Gambar 2. Interpretasi LCS
Pemeriksaan MRI
Magnetic Resonance Imaging (MRI) adalah modalitas
neuroimaging pilihan untuk mengidentifikasi daerah fokus infeksi, infark,
perdarahan sekunder, edema serebral, hidrosefalus, atau jarang formasi
abses. Ini harus dipertimbangkan bila terdapat kelianan neurologis fokal,
infeksi persisten, atau kemunduran klinis. Pemeriksaasn MRI lanjutan
berguna untuk mengikuti resolusi infeksi, dan juga berkontribusi terhadap
prognosis penyakit. 2,4,5
Pemeriksaan lainnya
Meskipun computed tomography (CT) memiliki resiko radiasi lebih
besar pada bayi namun pemeriksan ini lebih mudah, dan cepat dibandingkan
MRI terutama dalam pengambilan keputusan untuk intervensi
neurosurgical potensial, seperti ventriculostomy untuk hidrosefalus. atau
drainase operasi empiema atau abses. Ini mungkin sangat sesuai untuk
neonatus kritis yang dipertimbangkan untuk bedah saraf. 2,4,5
PENATALAKSANAAN
a. Perawatan medik
Pemberian terapi dilakukan secepatnya saat diagnosis mengarah ke
meningitis. Idealnya kultur darah dan LCS dilakukan sebelum pemberian
antimikroba. Jika neonatus dalam terapi dengan menggunakan ventilator atau
menurut pertimbangan klinis bahwa punksi tersebut berbahaya maka lumbal punksi
dapat ditunda hingga keadaan stabil. Lumbal punksi yang dilakukan beberapa hari
setelah terapi inisial masih memberikan gambaran abnormal pada pemeriksaan
kimiawi dan sitologis. Akses intravena dan pemantauan pemberian cairan secara
ketat perlu dilakukan. Neonatus dengan meningitis sangat rentan untuk jatuh ke
dalam keadaan hiponatremia yang berhubungan dengan SIADH. Perubahan
elektrolit ini juga berperan dalam memicu terjadinya kejang khususnya dalam 72
jam pertama.
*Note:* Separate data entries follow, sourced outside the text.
-- ==== Sys2Proof/Machine/Gf256.lean ====
section
/-! DEFINITION. The GF(2^8) multiplier (`40_gf256.md`). Addition is exclusive or (R121). -/

namespace Sys2Proof.Machine

/-- `XTime(a)`: multiplication by `x` modulo `x^8 + x^4 + x^3 + x + 1` (`40_gf256.md` R120, R122). -/
def xtime (a : Byte) : Byte := if a.msb then (a <<< 1) ^^^ 0x1B else a <<< 1

/-- The shift-and-add steps of `GMul`, `k` of them still to do, `p` the sum so far (`40_gf256.md` R123). -/
def gmulSteps : (k : Nat) → (a b p : Byte) → Byte
  | 0, _, _, p => p
  | k + 1, a, b, p => gmulSteps k (xtime a) (b >>> 1) (if b.getLsbD 0 then p ^^^ a else p)

/-- `GMul(a, b)`: eight shift-and-add steps (`40_gf256.md` R123). -/
def gmul (a b : Byte) : Byte := gmulSteps 8 a b 0

end Sys2Proof.Machine
end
Cairan NaCl 0,9% dalam glukosa 5% diberikan sampai elektrolit
serum pada neonatus mencapai normal.2,4
Peningkatan tekanan intrakranial sekunder terhadap edema serebral jarang terjadi
pada bayi tetapi tetap diperlukan pemantauan analisis gas darah untuk menjamin
oksigenasi yang adekuat dan stabilitas metabolisme.
Pemeriksaan penunjang seperti MRI dengan gadoteriol, USG, atau CT scan dengan
kontras diperlukan untuk menyelidiki ada tidaknya kelainan intrakranial. Pada
neonatus yang sudah sembuh dari meningitis perlu dilakukan uji fungsi
pendengaran untuk menskrining gangguan pendengaran. 2,3,4
Pada bayi dan anak-anak, penanganan meningitis bakterial akut meliputi terapi
antimikroba yang adekuat serta terapi suportif. Terapi cairan dan elektrolit
dilakukan dengan: memperhatikan tanda-tanda vital dan status neurologis sehingga
dapat menentukan input dan output yang akurat, penggunaan cairan dengan jenis
dan volume yang sesuai untuk mengurangi perkembangan edema serebral. Anak-
anak harus mendapat terapi cairan untuk mempertahankan tekanan darah sistolik
sekitar 80 mmHg, jumlah urine output 500 ml/m2/hari dan perfusi jaringan yang
adekuat. Dopamin dan agen inotropik lainnya dapat digunakan untuk
mempertahankan tekanan darah dan sirkulasi yang adekuat.